[Collected data]
/-! ### `raise` -/

@[simp] theorem raise_board (e : Event) (s : State) : (raise e s).board = s.board := rfl
@[simp] theorem raise_attached (e : Event) (s : State) : (raise e s).attached = s.attached := rfl
@[simp] theorem raise_line (e : Event) (s : State) : (raise e s).line = s.line := rfl
@[simp] theorem raise_fmt (e : Event) (s : State) : (raise e s).fmt = s.fmt := rfl
@[simp] theorem raise_stg (e : Event) (s : State) : (raise e s).stg = s.stg := rfl
@[simp] theorem raise_hold (e : Event) (s : State) : (raise e s).hold = s.hold := rfl
@[simp] theorem raise_cts (e : Event) (s : State) : (raise e s).cts = s.cts := rfl
@[simp] theorem raise_txe (e : Event) (s : State) : (raise e s).txe = s.txe := rfl
@[simp] theorem raise_rxa (e : Event) (s : State) : (raise e s).rxa = s.rxa := rfl
@[simp] theorem raise_de (e : Event) (s : State) : (raise e s).de = s.de := rfl
@[simp] theorem raise_mem (e : Event) (s : State) : (raise e s).mem = s.mem := rfl
@[simp] theorem raise_head (e : Event) (s : State) : (raise e s).head = s.head := rfl
@[simp] theorem raise_tail (e : Event) (s : State) : (raise e s).tail = s.tail := rfl
@[simp] theorem raise_txstop (e : Event) (s : State) : (raise e s).txstop = s.txstop := rfl
@[simp] theorem raise_tc (e : Event) (s : State) : (raise e s).tc = s.tc := rfl
@[simp] theorem raise_dl (e : Event) (s : State) : (raise e s).dl = s.dl := rfl
@[simp] theorem raise_os (e : Event) (s : State) : (raise e s).os = s.os := rfl
@[simp] theorem raise_outcome (e : Event) (s : State) : (raise e s).outcome = s.outcome := rfl
@[simp] theorem raise_pend (e : Event) (s : State) : (raise e s).pend = s.pend := rfl
@[simp] theorem raise_wake (e : Event) (s : State) : (raise e s).wake = s.wake := rfl
@[simp] theorem raise_phase (e : Event) (s : State) : (raise e s).phase = s.phase := rfl
@[simp] theorem raise_armed (e : Event) (s : State) : (raise e s).armed = s.armed := rfl
@[simp] theorem raise_fail (e : Event) (s : State) : (raise e s).fail = s.fail := rfl
@[simp] theorem raise_now (e : Event) (s : State) : (raise e s).now = s.now := rfl
@[simp] theorem raise_npoll (e : Event) (s : State) : (raise e s).npoll = s.npoll := rfl
@[simp] theorem raise_rxbuf (e : Event) (s : State) : (raise e s).rxbuf = s.rxbuf := rfl
@[simp] theorem raise_ctr (e : Event) (s : State) : (raise e s).ctr = s.ctr := rfl
@[simp] theorem raise_log (e : Event) (s : State) : (raise e s).log = s.log ++ [{ event := e, time := s.now }] := rfl
@[simp] theorem raise_chip (e : Event) (s : State) : (raise e s).chip = s.chip := rfl
@[simp] theorem raise_env (e : Event) (s : State) : (raise e s).env = s.env := rfl

/-! ### `goto` -/

@[simp] theorem goto_board (p : Phase) (s : State) : (goto p s).board = s.board := rfl
@[simp] theorem goto_attached (p : Phase) (s : State) : (goto p s).attached = s.attached := rfl
@[simp] theorem goto_line (p : Phase) (s : State) : (goto p s).line = s.line := rfl
@[simp] theorem goto_fmt (p : Phase) (s : State) : (goto p s).fmt = s.fmt := rfl
@[simp] theorem goto_stg (p : Phase) (s : State) : (goto p s).stg = s.stg := rfl
@[simp] theorem goto_hold (p : Phase) (s : State) : (goto p s).hold = s.hold := rfl
@[simp] theorem goto_cts (p : Phase) (s : State) : (goto p s).cts = s.cts := rfl
@[simp] theorem goto_txe (p : Phase) (s : State) : (goto p s).txe = s.txe := rfl
@[simp] theorem goto_rxa (p : Phase) (s : State) : (goto p s).rxa = s.rxa := rfl
@[simp] theorem goto_de (p : Phase) (s : State) : (goto p s).de = s.de := rfl
@[simp] theorem goto_mem (p : Phase) (s : State) : (goto p s).mem = s.mem := rfl
@[simp] theorem goto_head (p : Phase) (s : State) : (goto p s).head = s.head := rfl
@[simp] theorem goto_tail (p : Phase) (s : State) : (goto p s).tail = s.tail := rfl
@[simp] theorem goto_txstop (p : Phase) (s : State) : (goto p s).txstop = s.txstop := rfl
@[simp] theorem goto_tc (p : Phase) (s : State) : (goto p s).tc = s.tc := rfl
@[simp] theorem goto_dl (p : Phase) (s : State) : (goto p s).dl = s.dl := rfl
@[simp] theorem goto_os (p : Phase) (s : State) : (goto p s).os = s.os := rfl
@[simp] theorem goto_outcome (p : Phase) (s : State) : (goto p s).outcome = s.outcome := rfl
@[simp] theorem goto_pend (p : Phase) (s : State) : (goto p s).pend = s.pend := rfl
@[simp] theorem goto_wake (p : Phase) (s : State) : (goto p s).wake = s.wake := rfl
@[simp] theorem goto_phase (p : Phase) (s : State) : (goto p s).phase = p := rfl
@[simp] theorem goto_armed (p : Phase) (s : State) : (goto p s).armed = s.armed := rfl
@[simp] theorem goto_fail (p : Phase) (s : State) : (goto p s).fail = s.fail := rfl
@[simp] theorem goto_now (p : Phase) (s : State) : (goto p s).now = s.now := rfl
@[simp] theorem goto_npoll (p : Phase) (s : State) : (goto p s).npoll = s.npoll := rfl
@[simp] theorem goto_rxbuf (p : Phase) (s : State) : (goto p s).rxbuf = s.rxbuf := rfl
@[simp] theorem goto_ctr (p : Phase) (s : State) : (goto p s).ctr = s.ctr := rfl
@[simp] theorem goto_log (p : Phase) (s : State) : (goto p s).log = s.log := rfl
@[simp] theorem goto_chip (p : Phase) (s : State) : (goto p s).chip = s.chip := rfl
@[simp] theorem goto_env (p : Phase) (s : State) : (goto p s).env = s.env := rfl

/-! ### `setPend` -/

@[simp] theorem setPend_board (f : PendingFlags → PendingFlags) (s : State) : (setPend f s).board = s.board := rfl
@[simp] theorem setPend_attached (f : PendingFlags → PendingFlags) (s : State) : (setPend f s).attached = s.attached := rfl
@[simp] theorem setPend_line (f : PendingFlags → PendingFlags) (s : State) : (setPend f s).line = s.line := rfl
@[simp] theorem setPend_fmt (f : PendingFlags → PendingFlags) (s : State) : (setPend f s).fmt = s.fmt := rfl
@[simp] theorem setPend_stg (f : PendingFlags → PendingFlags) (s : State) : (setPend f s).stg = s.stg := rfl
@[simp] theorem setPend_hold (f : PendingFlags → PendingFlags) (s : State) : (setPend f s).hold = s.hold := rfl
@[simp] theorem setPend_cts (f : PendingFlags → PendingFlags) (s : State) : (setPend f s).cts = s.cts := rfl
@[simp] theorem setPend_txe (f : PendingFlags → PendingFlags) (s : State) : (setPend f s).txe = s.txe := rfl
@[simp] theorem setPend_rxa (f : PendingFlags → PendingFlags) (s : State) : (setPend f s).rxa = s.rxa := rfl
@[simp] theorem setPend_de (f : PendingFlags → PendingFlags) (s : State) : (setPend f s).de = s.de := rfl
@[simp] theorem setPend_mem (f : PendingFlags → PendingFlags) (s : State) : (setPend f s).mem = s.mem := rfl
@[simp] theorem setPend_head (f : PendingFlags → PendingFlags) (s : State) : (setPend f s).head = s.head := rfl
@[simp] theorem setPend_tail (f : PendingFlags → PendingFlags) (s : State) : (setPend f s).tail = s.tail := rfl
@[simp] theorem setPend_txstop (f : PendingFlags → PendingFlags) (s : State) : (setPend f s).txstop = s.txstop := rfl
@[simp] theorem setPend_tc (f : PendingFlags → PendingFlags) (s : State) : (setPend f s).tc = s.tc := rfl
@[simp] theorem setPend_dl (f : PendingFlags → PendingFlags) (s : State) : (setPend f s).dl = s.dl := rfl
@[simp] theorem setPend_os (f : PendingFlags → PendingFlags) (s : State) : (setPend f s).os = s.os := rfl
@[simp] theorem setPend_outcome (f : PendingFlags → PendingFlags) (s : State) : (setPend f s).outcome = s.outcome := rfl
@[simp] theorem setPend_pend (f : PendingFlags → PendingFlags) (s : State) : (setPend f s).pend = f s.pend := rfl
@[simp] theorem setPend_wake (f : PendingFlags → PendingFlags) (s : State) : (setPend f s).wake = s.wake := rfl
@[simp] theorem setPend_phase (f : PendingFlags → PendingFlags) (s : State) : (setPend f s).phase = s.phase := rfl
@[simp] theorem setPend_armed (f : PendingFlags → PendingFlags) (s : State) : (setPend f s).armed = s.armed := rfl
@[simp] theorem setPend_fail (f : PendingFlags → PendingFlags) (s : State) : (setPend f s).fail = s.fail := rfl
@[simp] theorem setPend_now (f : PendingFlags → PendingFlags) (s : State) : (setPend f s).now = s.now := rfl
@[simp] theorem setPend_npoll (f : PendingFlags → PendingFlags) (s : State) : (setPend f s).npoll = s.npoll := rfl
@[simp] theorem setPend_rxbuf (f : PendingFlags → PendingFlags) (s : State) : (setPend f s).rxbuf = s.rxbuf := rfl
@[simp] theorem setPend_ctr (f : PendingFlags → PendingFlags) (s : State) : (setPend f s).ctr = s.ctr := rfl
@[simp] theorem setPend_log (f : PendingFlags → PendingFlags) (s : State) : (setPend f s).log = s.log := rfl
@[simp] theorem setPend_chip (f : PendingFlags → PendingFlags) (s : State) : (setPend f s).chip = s.chip := rfl
@[simp] theorem setPend_env (f : PendingFlags → PendingFlags) (s : State) : (setPend f s).env = s.env := rfl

**Task description:** Your answer should be every line above that contains the word "chip".

**Task result:**
@[simp] theorem raise_chip (e : Event) (s : State) : (raise e s).chip = s.chip := rfl
@[simp] theorem goto_chip (p : Phase) (s : State) : (goto p s).chip = s.chip := rfl
@[simp] theorem setPend_chip (f : PendingFlags → PendingFlags) (s : State) : (setPend f s).chip = s.chip := rfl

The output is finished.